§ Task to carry out
Please reproduce exactly the lines from the start of the records through the one containing "if (portLink s p).joined", and nothing more.

** Input follows **

/-- FOLIO_PARTNER_ALIGNED: the partner's markers show ALIGNED; the link enters ACTIVE, and its ends join one forme (02 R64). -/
def execFolioPartnerAligned (p : Fin 128) (e : Peer) (s : State) : Host.Outcome State Fault Refusal :=
  .next <|
    let p := p.val
    if roleOf s p ≠ 3 ∨ folioState s p ≠ 3 then s else
    let w := widthOf s p
    let s := (enterState p 4 s).put o3000_02 [pP p] (s.val o3030_01 [pP p]) |>.put o3000_03 [pP p]
      (if bits (s.val o3030_08 [pP p]) 1 0 = 0 then w else w / 2)
      |>.put o3030_08 [pP p] (e.use.val * 4 + bits (s.val o3030_08 [pP p]) 1 0)
    let s := (lanesOf s p).foldl (trainLane (s.val o3030_01 [pP p]) (some (s.val o3030_02 [pP p]))) s
    let s := setPort p { portLink s p with bound := none, downSince := none, lastAt := s.clk.now, dreq := false
                                           dackUntil := none, training := false } s
    let s := formeJoin p e s
    if (portLink s p).joined then startLinkLayer p s else s

/-- FOLIO_ALIGNED_TIMEOUT: no partner ALIGNED within the lock timeout. -/
def execFolioAlignedTimeout (p : Fin 128) (s : State) : Host.Outcome State Fault Refusal :=
  .next <| if roleOf s p.val = 3 ∧ folioState s p.val = 3 then
      startLock p.val (advanceTo (portLink s p.val).until_ s)
    else s

/-- A retrain from ACTIVE: to LOCK at full width, within 20 µs (R300, R301). Traffic is held by the link layer. -/
def retrain (p : Nat) (s : State) : State :=
  if roleOf s p = 3 ∧ folioState s p = 4 then
    let s := abortScans p (startLock p s)
    let s := s.put o3030_08 [pP p] 0
    let f := folioOf s p
    setPort p { portLink s p with bound := some (s.clk.now, s.clk.now + us 20), degraded := false, dreq := false
                                  dackUntil := none } (setFolio p { f with inited := false } s)
    |> countPort p 22 {} 1
    |> countPort p 40 {} 1
  else s

/-- A planned retrain (11 R326, R332): RTRN is sent, then the port retrains. -/
def plannedRetrain (p : Nat) (s : State) : State :=
  if roleOf s p = 3 ∧ folioState s p = 4 then
    retrain p ((sendFlit p 9 [] true false 0 [] s).bump o2120_02 [pP p] 1)
  else s

/-- FOLIO_MARKER_FAIL: four consecutive markers of one lane fail CRC in ACTIVE. -/
def execFolioMarkerFail (p : Fin 128) (s : State) : Host.Outcome State Fault Refusal :=
  .next <| if roleOf s p.val = 3 ∧ folioState s p.val = 4 then retrain p.val (countPort p.val 41 {} 4 s) else s

/-- FOLIO_RETRAIN_BOUND_EXPIRY: a retrain or Dormant exit misses its bound: the link is down from its start (R301). -/
def execFolioRetrainBoundExpiry (p : Fin 128) (s : State) : Host.Outcome State Fault Refusal :=
  .next <|
    let p := p.val
    match (portLink s p).bound with
    | none => s
    | some (t, e) =>
      if folioState s p = 4 ∨ folioState s p = 5 then s else
      let s := advanceTo e s
      (setPort p { portLink s p with bound := none, downSince := some t } s).put o2020_02 [pP p] 0

/-! ### Dormant (10 R305-R308) -/

/-- Sorts wait for a Folio port. -/
def trafficWaits (s : State) (p : Nat) : Bool :=
  s.gal.queues.any fun e => !e.2.ents.isEmpty && (match qrefOfKey e.1 with
    | .egress x _ => x.val == p
    | .egressCls x _ => x.val == p
    | _ => false)

/-- The port may ask for or acknowledge Dormant: idle, no flit held and no credit return owed (11 R334). -/
def dormantReady (s : State) (p : Nat) : Bool :=
  let f := folioOf s p
  !trafficWaits s p && f.held.isEmpty && (owedClass f).2 == 0

/-- A port enters DORMANT. -/
def enterDormant (p : Nat) (s : State) : State :=
  let s := abortScans p (enterState p 5 s)
  setPort p { portLink s p with dreq := false, dackUntil := none
                                until_ := s.clk.now + us (s.val o3030_05 [pP p]) } s
  |> countPort p 23 {} 1

/-- DORMANT_IDLE_TIMEOUT: the port has been idle for the Dormant idle time and sends DREQ (R305). -/
def execDormantIdleTimeout (p : Fin 128) (s : State) : Host.Outcome State Fault Refusal :=
  .next <|
    let p := p.val
    if roleOf s p = 3 ∧ folioState s p = 4 ∧ s.val o3030_04 [pP p] ≠ 0 ∧ (folioOf s p).inited = true
        ∧ dormantReady s p = true ∧ (portLink s p).dreq = false ∧ (portLink s p).dackUntil = none then
      let s := advanceTo ((portLink s p).lastAt + us (s.val o3030_04 [pP p])) s
      setPort p { portLink s p with dreq := true } (sendFlit p 5 [] true false 0 [] s)
    else s

/-- An acknowledge reaches a requester: it enters DORMANT, or cancels when traffic waits (R306). -/
def takeDack (p : Nat) (s : State) : State :=
  if roleOf s p = 3 ∧ folioState s p = 4 ∧ (portLink s p).dreq = true then
    if trafficWaits s p then
      setPort p { portLink s p with dreq := false } (sendFlit p 8 [] true false 0 [] s)
    else enterDormant p s
  else s

/-- A request arrives: crossed requests acknowledge each other; else DACK or DREF (R305, R306). -/
def takeDreq (p : Nat) (s : State) : State :=
  if roleOf s p ≠ 3 ∨ folioState s p ≠ 4 then s
  else if (portLink s p).dreq then takeDack p s
  else if dormantReady s p then
    let s := sendFlit p 6 [] true false 0 [] s
    setPort p { portLink s p with dackUntil := some (s.clk.now + us 2) } s
  else sendFlit p 7 [] true false 0 [] s

def takeDref (p : Nat) (s : State) : State := setPort p { portLink s p with dreq := false } s
def takeDcan (p : Nat) (s : State) : State := setPort p { portLink s p with dackUntil := none } s

/-- DREQ_RECEIVE. -/
def execDreqReceive (p : Fin 128) (s : State) : Host.Outcome State Fault Refusal := .next (takeDreq p.val s)
/-- DACK_RECEIVE. -/
def execDackReceive (p : Fin 128) (s : State) : Host.Outcome State Fault Refusal := .next (takeDack p.val s)
/-- DREF_RECEIVE: both sides stay in ACTIVE. -/
def execDrefReceive (p : Fin 128) (s : State) : Host.Outcome State Fault Refusal := .next (takeDref p.val s)
/-- DCAN_RECEIVE: both sides stay in ACTIVE. -/
def execDcanReceive (p : Fin 128) (s : State) : Host.Outcome State Fault Refusal := .next (takeDcan p.val s)

/-- ELECTRICAL_IDLE_DETECT: an acknowledging side sees the requester's electrical idle. -/
def execElectricalIdleDetect (p : Fin 128) (s : State) : Host.Outcome State Fault Refusal :=
  .next <| if folioState s p.val = 4 ∧ (portLink s p.val).dackUntil.isSome = true then enterDormant p.val s else s

/-- DORMANT_ACK_TIMEOUT: neither idle nor cancel within 2 µs. -/
def execDormantAckTimeout (p : Fin 128) (s : State) : Host.Outcome State Fault Refusal :=
  .next <| match (portLink s p.val).dackUntil with
    | none => s
    | some t => takeDcan p.val (advanceTo t s)

/-- Exit from DORMANT: the PLL relocks; the link must be ACTIVE within 60 µs (R307). -/
def dormantExit (p : Nat) (s : State) : State :=
  if folioState s p = 5 then
    let s := (enterState p 1 s).put o3030_08 [pP p] 0
    let f := folioOf s p
    setPort p { portLink s p with bound := some (s.clk.now, s.clk.now + us 60), degraded := false }
      (setFolio p { f with inited := false } s)
  else s

/-- FOLIO_DORMANT_EXIT: traffic waits, or the wire leaves electrical idle. -/
def execFolioDormantExit (p : Fin 128) (s : State) : Host.Outcome State Fault Refusal := .next (dormantExit p.val s)

/-- DORMANT_PROBE: the probe interval ends; the end with the lower forme position exits (R308). -/
def execDormantProbe (p : Fin 128) (s : State) : Host.Outcome State Fault Refusal :=
  .next <|
    if folioState s p.val = 5 then
      let s := advanceTo (portLink s p.val).until_ s
      let lower := match Tbl.look none s.forme.peer p.val with
        | some k => decide (s.val o4200_01 [] < k)
        | none => false
      if lower then dormantExit p.val s else s
    else s

/-! ### L0p and L1.2 (10 R303, R304) -/

/-- The lanes of an up PCIe or CXL port that its width in effect takes carry traffic; the others are electrically idle. Which lanes those
are the manual does not say: the lowest. [DESIGN CHOICE, log 189] -/
def activeLanes (p : Nat) (s : State) : State :=
  let w := s.val o3000_03 [pP p]
  (lanesOf s p).foldl (fun s l => s.put o3014_01 [pL l] (if l - 4 * p < w then 3 else 1)) s

/-- A port's link is in L1.2. -/
def inL12 (s : State) (p : Nat) : Bool := s.val o3014_01 [pL (4 * p)] == 4

/-- The partner asks for an L0p width: in flit mode, a width from x1 up to the one the link has trained with (Table LAN-2). -/
def l0pWidth (p w : Nat) (s : State) : State :=
  if (portLink s p).flit ∧ [1, 2, 4, 8, 16].contains w ∧ w ≤ (portLink s p).trained ∧ inL12 s p = false then
    emit (.link p { op := .dllp, data := w }) (activeLanes p (s.put o3000_03 [pP p] w))
  else s

/-- The partner takes the link to L1.2, where CLKREQ# is wired: lanes off, eye scans aborted (R304, R312). -/
def enterL12 (p : Nat) (s : State) : State :=
  if s.val o3000_06 [pP p] = 1 then setLanes p 4 (abortScans p s) else s

/-- A link management packet of the partner: status 0 asks for an L0p width, `data`; 1 enters L1.2. The manual leaves both to the PCI
Express standard; this block asks for neither of itself. [DESIGN CHOICE, log 189] -/
def linkDllp (p : Nat) (k : Packet) (s : State) : State :=
  if k.status = 0 then l0pWidth p k.data s else if k.status = 1 then enterL12 p s else s

/-- CLKREQ_ASSERT: a PCIe or CXL port in L1.2 with a CLKREQ source exits to L0 (R304). -/
def execClkreqAssert (p : Fin 128) (s : State) : Host.Outcome State Fault Refusal :=
  .next <|
    if (roleOf s p.val = 1 ∨ roleOf s p.val = 2) ∧ s.val o3000_06 [pP p.val] = 1
        ∧ inL12 s p.val = true then activeLanes p.val s
    else s

/-! ### Loopback, patterns and eye scan (10 R310-R313) -/

/-- A loopback, generator or checker may be enabled only on a quiesced port's lane or an uncovered one. -/
def testable (s : State) (l : Nat) : Bool :=
  match portOfLane s l with
  | some p => quiesced s p
  | none => true

/-- The lane state that loopbacks and patterns show (0x3014.01): 5 loopback, 6 pattern. -/
def testState (l : Nat) (s : State) : State :=
  let lb := s.flag o3020_01 [pL l]
  let pt := s.flag o3020_02 [pL l] || s.flag o3020_03 [pL l]
  s.put o3014_01 [pL l] (if lb then 5 else if pt then 6 else match portOfLane s l with
    | some p => if linkOf s p = 2 then 3 else 1
    | none => 1)

/-- A write of a lane test object: values up to `hi`; 0 turns it off. -/
def laneTest (o : Obj) (hi l v : Nat) (s : State) : Status × State :=
  if hi < v ∨ (v ≠ 0 ∧ ¬ testable s l) then (.refused, s)
  else
    let s := s.put o [pL l] v
    (.ok, testState l (if o.code = 0x302003 then s.put o3020_05 [pL l] 0 else s))

/-- LOOPBACK_ENABLE. -/
def execLoopbackEnable (role : Role) (l : Fin 512) (v : Nat) (s : State) : Host.Outcome State Fault Refusal :=
  .next (answered (managed role o3020_01 [pL l.val] (laneTest o3020_01 3 l.val v) s))

/-- PATTERN_GENERATOR_ENABLE. -/
def execPatternGeneratorEnable (role : Role) (l : Fin 512) (v : Nat) (s : State) : Host.Outcome State Fault Refusal :=
  .next (answered (managed role o3020_02 [pL l.val] (laneTest o3020_02 4 l.val v) s))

** End of Input **

§ Exercise output
/-- FOLIO_PARTNER_ALIGNED: the partner's markers show ALIGNED; the link enters ACTIVE, and its ends join one forme (02 R64). -/
def execFolioPartnerAligned (p : Fin 128) (e : Peer) (s : State) : Host.Outcome State Fault Refusal :=
  .next <|
    let p := p.val
    if roleOf s p ≠ 3 ∨ folioState s p ≠ 3 then s else
    let w := widthOf s p
    let s := (enterState p 4 s).put o3000_02 [pP p] (s.val o3030_01 [pP p]) |>.put o3000_03 [pP p]
      (if bits (s.val o3030_08 [pP p]) 1 0 = 0 then w else w / 2)
      |>.put o3030_08 [pP p] (e.use.val * 4 + bits (s.val o3030_08 [pP p]) 1 0)
    let s := (lanesOf s p).foldl (trainLane (s.val o3030_01 [pP p]) (some (s.val o3030_02 [pP p]))) s
    let s := setPort p { portLink s p with bound := none, downSince := none, lastAt := s.clk.now, dreq := false
                                           dackUntil := none, training := false } s
    let s := formeJoin p e s
    if (portLink s p).joined then startLinkLayer p s else s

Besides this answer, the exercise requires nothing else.